WHAT IS EXPECTED
In the listing that follows, the lines starting at the one containing "getTimeXfer_data (s := s.atAnswer" and ending at the one containing "exact State.accept_issue_noReply hr" are to be returned exactly, both boundary lines included, and no others.

THE DATA
----

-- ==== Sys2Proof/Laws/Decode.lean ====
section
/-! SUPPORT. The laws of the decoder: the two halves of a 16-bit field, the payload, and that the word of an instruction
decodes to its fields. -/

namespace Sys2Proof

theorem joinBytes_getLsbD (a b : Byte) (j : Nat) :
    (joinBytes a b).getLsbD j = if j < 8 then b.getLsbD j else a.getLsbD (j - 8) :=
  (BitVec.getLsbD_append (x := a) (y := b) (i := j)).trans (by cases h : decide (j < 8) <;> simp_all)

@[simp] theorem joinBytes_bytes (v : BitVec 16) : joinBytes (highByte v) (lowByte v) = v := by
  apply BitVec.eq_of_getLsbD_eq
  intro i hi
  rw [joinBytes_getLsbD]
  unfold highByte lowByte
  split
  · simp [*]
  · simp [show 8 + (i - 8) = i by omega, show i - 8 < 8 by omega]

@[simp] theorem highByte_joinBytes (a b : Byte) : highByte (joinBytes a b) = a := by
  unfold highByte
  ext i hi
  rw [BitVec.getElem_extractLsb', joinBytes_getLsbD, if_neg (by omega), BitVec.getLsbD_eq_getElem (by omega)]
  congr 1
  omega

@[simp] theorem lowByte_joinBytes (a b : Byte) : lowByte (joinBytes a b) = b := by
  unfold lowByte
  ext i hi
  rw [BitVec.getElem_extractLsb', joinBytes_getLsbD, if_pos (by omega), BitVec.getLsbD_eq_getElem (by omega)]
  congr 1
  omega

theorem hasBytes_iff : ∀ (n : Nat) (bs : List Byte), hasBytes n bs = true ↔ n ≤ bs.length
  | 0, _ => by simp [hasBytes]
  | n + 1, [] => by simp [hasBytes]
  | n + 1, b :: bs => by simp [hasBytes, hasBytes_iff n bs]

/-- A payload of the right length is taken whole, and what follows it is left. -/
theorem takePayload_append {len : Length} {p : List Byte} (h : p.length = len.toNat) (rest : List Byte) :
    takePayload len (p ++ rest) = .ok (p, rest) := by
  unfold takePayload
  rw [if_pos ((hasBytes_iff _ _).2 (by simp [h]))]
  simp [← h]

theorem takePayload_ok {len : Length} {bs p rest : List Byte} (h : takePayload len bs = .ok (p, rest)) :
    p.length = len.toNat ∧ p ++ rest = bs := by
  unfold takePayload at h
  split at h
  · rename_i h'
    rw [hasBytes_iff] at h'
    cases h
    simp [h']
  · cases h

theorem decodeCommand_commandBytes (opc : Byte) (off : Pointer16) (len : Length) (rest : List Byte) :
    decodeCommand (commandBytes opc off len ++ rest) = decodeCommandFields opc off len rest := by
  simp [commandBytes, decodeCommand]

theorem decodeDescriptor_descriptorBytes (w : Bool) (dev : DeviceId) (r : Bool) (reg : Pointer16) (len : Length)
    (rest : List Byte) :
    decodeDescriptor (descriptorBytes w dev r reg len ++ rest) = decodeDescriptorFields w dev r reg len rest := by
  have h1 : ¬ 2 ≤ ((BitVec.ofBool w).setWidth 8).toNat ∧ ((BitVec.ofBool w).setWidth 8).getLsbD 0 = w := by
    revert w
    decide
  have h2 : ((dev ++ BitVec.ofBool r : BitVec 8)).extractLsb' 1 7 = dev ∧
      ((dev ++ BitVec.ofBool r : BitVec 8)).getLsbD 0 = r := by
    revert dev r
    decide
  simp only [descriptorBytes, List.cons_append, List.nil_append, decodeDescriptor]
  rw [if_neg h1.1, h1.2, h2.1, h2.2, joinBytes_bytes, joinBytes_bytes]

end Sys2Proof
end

----

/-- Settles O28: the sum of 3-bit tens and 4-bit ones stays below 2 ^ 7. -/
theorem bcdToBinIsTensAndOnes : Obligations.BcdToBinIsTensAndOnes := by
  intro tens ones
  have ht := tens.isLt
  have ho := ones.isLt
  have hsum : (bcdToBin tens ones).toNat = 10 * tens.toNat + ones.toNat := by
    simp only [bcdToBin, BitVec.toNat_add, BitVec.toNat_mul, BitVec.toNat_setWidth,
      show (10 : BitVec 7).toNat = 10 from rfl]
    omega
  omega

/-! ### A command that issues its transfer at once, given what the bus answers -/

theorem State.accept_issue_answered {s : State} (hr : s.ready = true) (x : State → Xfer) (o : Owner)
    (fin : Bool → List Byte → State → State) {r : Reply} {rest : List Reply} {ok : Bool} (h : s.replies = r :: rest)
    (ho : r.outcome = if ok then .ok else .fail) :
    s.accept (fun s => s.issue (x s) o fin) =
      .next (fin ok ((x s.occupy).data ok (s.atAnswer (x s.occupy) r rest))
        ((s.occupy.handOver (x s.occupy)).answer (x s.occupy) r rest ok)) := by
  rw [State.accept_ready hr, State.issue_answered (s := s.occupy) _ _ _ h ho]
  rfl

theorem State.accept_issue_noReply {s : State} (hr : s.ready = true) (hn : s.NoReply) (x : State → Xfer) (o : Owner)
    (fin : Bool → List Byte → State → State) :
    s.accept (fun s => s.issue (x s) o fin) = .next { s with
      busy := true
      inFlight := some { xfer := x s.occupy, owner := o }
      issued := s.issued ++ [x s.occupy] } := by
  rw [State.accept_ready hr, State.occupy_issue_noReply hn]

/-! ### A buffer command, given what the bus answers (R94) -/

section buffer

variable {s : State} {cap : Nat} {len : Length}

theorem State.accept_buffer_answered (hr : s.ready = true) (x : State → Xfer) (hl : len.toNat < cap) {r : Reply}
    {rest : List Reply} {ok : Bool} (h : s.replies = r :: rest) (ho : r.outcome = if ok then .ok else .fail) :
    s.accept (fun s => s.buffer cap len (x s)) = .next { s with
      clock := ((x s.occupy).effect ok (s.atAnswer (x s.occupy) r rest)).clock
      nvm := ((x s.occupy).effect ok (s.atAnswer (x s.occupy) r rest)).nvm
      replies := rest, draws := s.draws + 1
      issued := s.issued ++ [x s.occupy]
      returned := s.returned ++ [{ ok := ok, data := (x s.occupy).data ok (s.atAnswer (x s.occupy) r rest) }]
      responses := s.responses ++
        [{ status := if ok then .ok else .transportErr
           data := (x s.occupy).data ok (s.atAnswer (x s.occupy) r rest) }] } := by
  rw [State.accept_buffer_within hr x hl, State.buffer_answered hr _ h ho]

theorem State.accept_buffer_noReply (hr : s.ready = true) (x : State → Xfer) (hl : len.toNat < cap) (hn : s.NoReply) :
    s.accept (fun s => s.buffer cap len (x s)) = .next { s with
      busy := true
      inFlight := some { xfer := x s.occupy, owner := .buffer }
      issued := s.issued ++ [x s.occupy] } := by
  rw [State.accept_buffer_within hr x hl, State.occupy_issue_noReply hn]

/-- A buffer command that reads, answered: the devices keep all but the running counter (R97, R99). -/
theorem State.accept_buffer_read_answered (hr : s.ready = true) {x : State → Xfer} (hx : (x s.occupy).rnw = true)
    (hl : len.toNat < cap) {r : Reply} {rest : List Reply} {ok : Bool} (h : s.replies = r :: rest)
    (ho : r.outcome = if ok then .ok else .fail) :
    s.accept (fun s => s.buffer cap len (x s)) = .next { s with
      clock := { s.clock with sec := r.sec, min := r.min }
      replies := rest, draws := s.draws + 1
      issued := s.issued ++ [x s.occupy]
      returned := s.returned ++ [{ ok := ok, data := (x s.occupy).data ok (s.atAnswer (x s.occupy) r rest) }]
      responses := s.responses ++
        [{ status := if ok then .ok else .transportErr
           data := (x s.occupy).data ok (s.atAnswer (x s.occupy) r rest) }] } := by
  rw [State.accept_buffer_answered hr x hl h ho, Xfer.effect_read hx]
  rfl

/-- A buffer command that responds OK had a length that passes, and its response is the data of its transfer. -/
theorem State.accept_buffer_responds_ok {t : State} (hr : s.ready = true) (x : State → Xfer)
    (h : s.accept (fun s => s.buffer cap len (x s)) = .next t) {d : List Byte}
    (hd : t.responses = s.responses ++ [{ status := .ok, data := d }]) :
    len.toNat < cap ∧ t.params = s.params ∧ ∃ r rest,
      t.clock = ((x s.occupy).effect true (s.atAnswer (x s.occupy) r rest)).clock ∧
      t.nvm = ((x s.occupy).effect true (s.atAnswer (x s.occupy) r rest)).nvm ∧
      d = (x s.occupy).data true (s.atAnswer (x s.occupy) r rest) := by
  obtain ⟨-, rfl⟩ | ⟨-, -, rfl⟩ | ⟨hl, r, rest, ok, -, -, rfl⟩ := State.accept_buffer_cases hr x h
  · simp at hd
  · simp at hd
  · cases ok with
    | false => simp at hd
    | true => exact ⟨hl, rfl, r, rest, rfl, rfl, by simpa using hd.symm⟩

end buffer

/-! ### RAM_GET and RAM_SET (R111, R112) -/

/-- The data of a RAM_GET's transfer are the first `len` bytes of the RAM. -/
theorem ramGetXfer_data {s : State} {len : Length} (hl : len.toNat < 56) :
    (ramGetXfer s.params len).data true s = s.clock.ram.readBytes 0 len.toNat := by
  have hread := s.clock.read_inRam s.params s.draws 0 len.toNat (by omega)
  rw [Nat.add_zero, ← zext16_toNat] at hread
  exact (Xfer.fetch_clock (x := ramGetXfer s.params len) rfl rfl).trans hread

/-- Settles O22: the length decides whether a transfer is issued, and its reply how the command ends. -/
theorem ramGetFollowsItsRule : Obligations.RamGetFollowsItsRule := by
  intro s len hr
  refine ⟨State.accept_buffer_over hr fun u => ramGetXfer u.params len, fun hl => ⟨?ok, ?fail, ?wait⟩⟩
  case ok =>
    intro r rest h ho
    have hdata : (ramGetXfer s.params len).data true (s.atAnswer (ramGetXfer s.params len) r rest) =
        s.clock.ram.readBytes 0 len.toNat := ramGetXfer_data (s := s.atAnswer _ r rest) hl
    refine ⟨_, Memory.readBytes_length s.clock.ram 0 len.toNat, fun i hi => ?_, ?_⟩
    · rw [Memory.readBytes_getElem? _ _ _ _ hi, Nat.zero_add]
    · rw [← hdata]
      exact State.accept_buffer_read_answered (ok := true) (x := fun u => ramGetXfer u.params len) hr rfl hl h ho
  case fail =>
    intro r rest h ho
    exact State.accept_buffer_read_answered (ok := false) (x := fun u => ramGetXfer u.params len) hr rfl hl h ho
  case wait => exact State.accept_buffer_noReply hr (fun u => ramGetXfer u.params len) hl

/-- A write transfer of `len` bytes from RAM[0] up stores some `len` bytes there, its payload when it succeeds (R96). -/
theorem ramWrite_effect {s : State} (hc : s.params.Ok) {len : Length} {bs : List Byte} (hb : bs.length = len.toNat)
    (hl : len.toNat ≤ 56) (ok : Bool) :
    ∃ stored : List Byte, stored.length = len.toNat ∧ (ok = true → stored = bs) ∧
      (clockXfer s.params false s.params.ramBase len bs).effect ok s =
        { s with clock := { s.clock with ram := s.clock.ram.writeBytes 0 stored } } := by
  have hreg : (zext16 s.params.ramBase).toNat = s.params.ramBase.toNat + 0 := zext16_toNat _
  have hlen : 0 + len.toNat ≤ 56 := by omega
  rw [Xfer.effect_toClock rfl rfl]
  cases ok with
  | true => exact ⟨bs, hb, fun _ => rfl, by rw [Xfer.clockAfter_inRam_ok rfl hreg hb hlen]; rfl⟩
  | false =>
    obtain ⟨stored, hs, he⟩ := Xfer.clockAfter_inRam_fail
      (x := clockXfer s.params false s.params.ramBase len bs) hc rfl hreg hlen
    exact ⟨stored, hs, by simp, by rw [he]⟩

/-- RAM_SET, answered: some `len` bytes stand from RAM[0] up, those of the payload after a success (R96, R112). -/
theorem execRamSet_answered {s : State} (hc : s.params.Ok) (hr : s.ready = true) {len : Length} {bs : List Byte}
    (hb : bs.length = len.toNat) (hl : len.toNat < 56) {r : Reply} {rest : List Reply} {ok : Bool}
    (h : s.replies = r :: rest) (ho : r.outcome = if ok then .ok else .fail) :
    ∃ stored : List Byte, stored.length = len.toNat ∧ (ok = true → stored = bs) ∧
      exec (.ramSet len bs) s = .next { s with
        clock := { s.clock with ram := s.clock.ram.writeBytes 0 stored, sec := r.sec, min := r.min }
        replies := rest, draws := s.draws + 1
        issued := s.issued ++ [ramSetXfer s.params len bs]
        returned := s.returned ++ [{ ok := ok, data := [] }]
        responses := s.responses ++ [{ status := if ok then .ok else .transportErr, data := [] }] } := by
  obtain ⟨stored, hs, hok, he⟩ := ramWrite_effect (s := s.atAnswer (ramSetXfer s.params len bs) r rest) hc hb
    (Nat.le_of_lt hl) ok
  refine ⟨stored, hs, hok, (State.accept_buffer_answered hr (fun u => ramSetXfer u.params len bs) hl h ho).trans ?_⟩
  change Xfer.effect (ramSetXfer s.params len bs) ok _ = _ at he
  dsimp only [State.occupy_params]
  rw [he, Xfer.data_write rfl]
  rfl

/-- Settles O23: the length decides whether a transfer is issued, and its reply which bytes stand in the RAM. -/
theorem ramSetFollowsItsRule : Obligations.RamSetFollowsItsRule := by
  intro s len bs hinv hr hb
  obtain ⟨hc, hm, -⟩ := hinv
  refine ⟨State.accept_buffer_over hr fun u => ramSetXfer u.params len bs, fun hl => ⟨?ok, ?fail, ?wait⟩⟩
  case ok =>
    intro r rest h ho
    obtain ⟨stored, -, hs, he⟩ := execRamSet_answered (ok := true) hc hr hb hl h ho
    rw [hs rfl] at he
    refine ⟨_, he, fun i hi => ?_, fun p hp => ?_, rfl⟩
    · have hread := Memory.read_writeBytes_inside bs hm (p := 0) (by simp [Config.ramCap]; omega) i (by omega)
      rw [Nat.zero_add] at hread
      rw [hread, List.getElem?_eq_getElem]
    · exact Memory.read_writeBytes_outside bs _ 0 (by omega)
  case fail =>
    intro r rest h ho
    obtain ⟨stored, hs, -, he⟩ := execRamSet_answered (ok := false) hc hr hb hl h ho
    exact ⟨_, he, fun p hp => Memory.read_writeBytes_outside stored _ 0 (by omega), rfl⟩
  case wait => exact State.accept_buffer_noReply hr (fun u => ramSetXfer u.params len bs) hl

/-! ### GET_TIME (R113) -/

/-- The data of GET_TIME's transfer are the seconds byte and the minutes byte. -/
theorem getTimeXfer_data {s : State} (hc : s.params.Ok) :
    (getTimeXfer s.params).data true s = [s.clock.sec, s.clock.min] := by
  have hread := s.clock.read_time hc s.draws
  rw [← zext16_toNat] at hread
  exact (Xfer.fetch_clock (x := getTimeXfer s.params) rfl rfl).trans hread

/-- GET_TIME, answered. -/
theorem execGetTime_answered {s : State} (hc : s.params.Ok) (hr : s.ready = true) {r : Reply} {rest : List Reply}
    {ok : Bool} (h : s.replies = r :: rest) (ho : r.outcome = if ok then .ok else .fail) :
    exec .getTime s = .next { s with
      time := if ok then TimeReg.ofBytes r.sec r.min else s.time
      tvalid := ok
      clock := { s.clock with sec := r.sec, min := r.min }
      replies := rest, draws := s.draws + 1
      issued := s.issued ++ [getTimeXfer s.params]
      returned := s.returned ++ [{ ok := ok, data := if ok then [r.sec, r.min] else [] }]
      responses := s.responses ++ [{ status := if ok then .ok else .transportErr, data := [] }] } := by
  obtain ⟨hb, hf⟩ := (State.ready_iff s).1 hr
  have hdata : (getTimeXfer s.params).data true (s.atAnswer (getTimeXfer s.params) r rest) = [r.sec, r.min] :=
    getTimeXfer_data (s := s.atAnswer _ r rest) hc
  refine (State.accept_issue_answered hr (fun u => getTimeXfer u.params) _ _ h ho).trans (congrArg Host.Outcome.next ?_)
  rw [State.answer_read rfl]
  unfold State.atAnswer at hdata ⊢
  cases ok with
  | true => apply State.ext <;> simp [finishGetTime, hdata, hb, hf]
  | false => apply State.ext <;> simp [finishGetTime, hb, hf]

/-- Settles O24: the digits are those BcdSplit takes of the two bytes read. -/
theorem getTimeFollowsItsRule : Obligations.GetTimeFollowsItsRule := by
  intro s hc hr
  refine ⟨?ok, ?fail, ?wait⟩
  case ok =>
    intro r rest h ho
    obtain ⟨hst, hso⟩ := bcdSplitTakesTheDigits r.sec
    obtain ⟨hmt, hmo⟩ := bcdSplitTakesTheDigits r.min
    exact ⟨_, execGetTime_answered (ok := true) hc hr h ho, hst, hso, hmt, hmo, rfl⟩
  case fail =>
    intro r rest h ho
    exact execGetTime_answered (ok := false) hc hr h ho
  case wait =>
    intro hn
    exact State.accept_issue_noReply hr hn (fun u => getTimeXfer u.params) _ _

----

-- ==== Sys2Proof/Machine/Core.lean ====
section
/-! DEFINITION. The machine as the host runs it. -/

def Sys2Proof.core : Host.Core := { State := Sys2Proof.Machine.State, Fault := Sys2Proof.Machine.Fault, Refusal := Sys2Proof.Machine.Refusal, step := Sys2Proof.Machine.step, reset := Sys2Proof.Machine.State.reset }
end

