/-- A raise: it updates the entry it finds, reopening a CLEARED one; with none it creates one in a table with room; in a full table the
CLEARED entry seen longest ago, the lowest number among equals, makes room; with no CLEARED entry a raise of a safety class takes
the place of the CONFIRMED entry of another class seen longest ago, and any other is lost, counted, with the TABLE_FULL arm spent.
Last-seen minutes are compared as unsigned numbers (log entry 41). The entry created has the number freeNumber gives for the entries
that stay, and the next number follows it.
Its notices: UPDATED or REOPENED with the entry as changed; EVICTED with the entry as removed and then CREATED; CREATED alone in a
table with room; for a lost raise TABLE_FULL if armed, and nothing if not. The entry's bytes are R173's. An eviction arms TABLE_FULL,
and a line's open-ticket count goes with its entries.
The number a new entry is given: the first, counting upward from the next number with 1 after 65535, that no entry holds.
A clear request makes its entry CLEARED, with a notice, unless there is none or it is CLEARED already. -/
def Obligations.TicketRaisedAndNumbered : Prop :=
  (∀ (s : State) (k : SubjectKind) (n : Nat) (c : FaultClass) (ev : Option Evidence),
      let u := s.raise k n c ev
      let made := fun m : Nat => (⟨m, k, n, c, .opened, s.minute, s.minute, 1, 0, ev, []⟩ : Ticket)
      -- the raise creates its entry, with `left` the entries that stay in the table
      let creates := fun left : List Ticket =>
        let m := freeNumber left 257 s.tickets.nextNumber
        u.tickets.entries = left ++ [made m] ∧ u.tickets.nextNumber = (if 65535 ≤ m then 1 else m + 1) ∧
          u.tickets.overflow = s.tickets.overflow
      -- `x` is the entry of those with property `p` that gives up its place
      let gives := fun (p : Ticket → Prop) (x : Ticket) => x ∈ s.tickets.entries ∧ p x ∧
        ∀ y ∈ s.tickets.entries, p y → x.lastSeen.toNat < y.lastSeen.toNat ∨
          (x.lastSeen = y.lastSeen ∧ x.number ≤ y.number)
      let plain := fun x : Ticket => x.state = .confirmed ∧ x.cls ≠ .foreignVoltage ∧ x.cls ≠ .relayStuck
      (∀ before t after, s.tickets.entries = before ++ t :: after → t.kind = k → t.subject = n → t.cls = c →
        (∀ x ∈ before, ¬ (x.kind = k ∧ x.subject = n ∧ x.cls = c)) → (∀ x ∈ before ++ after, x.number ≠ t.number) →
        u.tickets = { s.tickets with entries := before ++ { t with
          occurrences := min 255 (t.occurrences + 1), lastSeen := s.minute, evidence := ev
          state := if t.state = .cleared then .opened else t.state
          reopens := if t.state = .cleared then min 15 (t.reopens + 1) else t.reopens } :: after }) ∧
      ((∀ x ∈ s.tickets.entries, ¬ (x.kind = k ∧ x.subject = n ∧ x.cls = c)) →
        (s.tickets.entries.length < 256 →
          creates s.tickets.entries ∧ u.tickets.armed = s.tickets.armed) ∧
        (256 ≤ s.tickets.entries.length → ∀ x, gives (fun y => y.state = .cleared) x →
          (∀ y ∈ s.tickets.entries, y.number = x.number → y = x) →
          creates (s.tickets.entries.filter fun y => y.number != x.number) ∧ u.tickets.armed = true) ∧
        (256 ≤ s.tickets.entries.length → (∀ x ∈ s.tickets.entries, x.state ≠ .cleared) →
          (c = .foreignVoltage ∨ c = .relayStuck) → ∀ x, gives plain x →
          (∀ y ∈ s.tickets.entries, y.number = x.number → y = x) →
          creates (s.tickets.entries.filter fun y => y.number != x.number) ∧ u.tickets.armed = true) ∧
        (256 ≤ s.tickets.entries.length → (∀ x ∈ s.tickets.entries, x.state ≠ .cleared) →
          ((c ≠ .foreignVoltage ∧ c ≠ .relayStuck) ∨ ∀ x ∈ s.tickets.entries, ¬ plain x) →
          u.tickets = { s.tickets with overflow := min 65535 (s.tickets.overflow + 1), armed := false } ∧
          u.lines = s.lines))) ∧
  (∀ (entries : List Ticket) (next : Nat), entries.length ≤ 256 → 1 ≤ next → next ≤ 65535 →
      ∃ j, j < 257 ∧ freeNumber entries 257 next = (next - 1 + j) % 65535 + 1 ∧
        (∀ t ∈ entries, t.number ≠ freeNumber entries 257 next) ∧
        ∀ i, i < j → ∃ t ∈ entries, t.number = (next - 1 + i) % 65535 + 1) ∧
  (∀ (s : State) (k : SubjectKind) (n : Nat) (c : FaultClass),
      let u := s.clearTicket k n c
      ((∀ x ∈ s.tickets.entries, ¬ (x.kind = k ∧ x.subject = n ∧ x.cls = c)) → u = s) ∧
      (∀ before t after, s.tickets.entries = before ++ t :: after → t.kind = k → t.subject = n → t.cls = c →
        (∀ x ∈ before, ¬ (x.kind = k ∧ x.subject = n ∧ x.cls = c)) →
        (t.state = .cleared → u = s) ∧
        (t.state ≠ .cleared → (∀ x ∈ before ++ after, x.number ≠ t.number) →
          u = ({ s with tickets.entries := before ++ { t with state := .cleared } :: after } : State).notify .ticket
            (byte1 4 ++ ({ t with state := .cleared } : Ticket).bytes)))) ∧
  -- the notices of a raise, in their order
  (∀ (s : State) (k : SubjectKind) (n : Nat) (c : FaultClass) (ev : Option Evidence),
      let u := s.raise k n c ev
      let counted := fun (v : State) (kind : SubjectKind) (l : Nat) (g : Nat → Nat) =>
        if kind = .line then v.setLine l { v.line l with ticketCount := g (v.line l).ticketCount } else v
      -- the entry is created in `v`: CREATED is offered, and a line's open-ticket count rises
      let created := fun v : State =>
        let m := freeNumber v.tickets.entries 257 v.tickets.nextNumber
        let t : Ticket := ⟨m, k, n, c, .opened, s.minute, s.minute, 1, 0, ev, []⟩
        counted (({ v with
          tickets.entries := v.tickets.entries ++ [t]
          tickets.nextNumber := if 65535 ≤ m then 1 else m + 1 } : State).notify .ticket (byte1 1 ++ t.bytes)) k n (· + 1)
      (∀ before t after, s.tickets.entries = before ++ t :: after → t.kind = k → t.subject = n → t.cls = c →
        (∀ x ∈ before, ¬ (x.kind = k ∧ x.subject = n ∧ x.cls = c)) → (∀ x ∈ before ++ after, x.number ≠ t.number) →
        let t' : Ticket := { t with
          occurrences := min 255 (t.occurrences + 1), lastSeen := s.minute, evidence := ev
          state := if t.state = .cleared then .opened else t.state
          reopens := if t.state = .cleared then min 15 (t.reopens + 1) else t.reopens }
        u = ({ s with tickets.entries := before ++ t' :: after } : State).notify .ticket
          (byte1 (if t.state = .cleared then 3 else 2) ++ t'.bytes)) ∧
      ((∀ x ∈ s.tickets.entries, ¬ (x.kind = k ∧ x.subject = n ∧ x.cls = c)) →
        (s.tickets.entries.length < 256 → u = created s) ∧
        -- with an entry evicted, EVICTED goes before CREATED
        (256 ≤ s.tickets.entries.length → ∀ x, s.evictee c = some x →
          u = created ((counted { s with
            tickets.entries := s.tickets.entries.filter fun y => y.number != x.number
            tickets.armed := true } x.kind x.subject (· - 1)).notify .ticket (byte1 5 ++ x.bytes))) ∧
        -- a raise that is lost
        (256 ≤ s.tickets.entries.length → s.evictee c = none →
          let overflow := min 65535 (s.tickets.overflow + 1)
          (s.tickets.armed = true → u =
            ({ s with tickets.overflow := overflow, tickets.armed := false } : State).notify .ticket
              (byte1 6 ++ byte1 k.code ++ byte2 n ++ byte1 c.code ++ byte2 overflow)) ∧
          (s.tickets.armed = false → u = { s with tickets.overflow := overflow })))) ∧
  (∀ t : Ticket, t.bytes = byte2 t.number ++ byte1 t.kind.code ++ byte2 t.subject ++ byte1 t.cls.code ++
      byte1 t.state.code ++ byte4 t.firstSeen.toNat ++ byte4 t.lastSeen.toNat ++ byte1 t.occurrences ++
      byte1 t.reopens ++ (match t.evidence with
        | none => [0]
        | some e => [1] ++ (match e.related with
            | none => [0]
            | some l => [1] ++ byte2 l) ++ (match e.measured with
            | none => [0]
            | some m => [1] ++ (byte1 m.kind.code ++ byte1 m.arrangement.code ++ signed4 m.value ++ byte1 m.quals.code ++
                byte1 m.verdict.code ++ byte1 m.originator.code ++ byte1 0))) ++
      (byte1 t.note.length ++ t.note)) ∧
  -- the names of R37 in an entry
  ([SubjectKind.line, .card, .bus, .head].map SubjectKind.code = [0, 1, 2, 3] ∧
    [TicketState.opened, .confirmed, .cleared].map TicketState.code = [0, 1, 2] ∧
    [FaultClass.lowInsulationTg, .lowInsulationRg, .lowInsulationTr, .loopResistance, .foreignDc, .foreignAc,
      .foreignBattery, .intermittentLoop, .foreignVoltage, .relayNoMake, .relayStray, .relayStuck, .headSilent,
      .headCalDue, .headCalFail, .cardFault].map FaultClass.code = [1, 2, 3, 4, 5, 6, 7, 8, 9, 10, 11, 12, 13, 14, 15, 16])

----

ANSWER AREA
    getTimeXfer_data (s := s.atAnswer _ r rest) hc
  refine (State.accept_issue_answered hr (fun u => getTimeXfer u.params) _ _ h ho).trans (congrArg Host.Outcome.next ?_)
  rw [State.answer_read rfl]
  unfold State.atAnswer at hdata ⊢
  cases ok with
  | true => apply State.ext <;> simp [finishGetTime, hdata, hb, hf]
  | false => apply State.ext <;> simp [finishGetTime, hb, hf]

/-- Settles O24: the digits are those BcdSplit takes of the two bytes read. -/
theorem getTimeFollowsItsRule : Obligations.GetTimeFollowsItsRule := by
  intro s hc hr
  refine ⟨?ok, ?fail, ?wait⟩
  case ok =>
    intro r rest h ho
    obtain ⟨hst, hso⟩ := bcdSplitTakesTheDigits r.sec
    obtain ⟨hmt, hmo⟩ := bcdSplitTakesTheDigits r.min
    exact ⟨_, execGetTime_answered (ok := true) hc hr h ho, hst, hso, hmt, hmo, rfl⟩
  case fail =>
    intro r rest h ho
    exact execGetTime_answered (ok := false) hc hr h ho
  case wait =>
    intro hn
    exact State.accept_issue_noReply hr hn (fun u => getTimeXfer u.params) _ _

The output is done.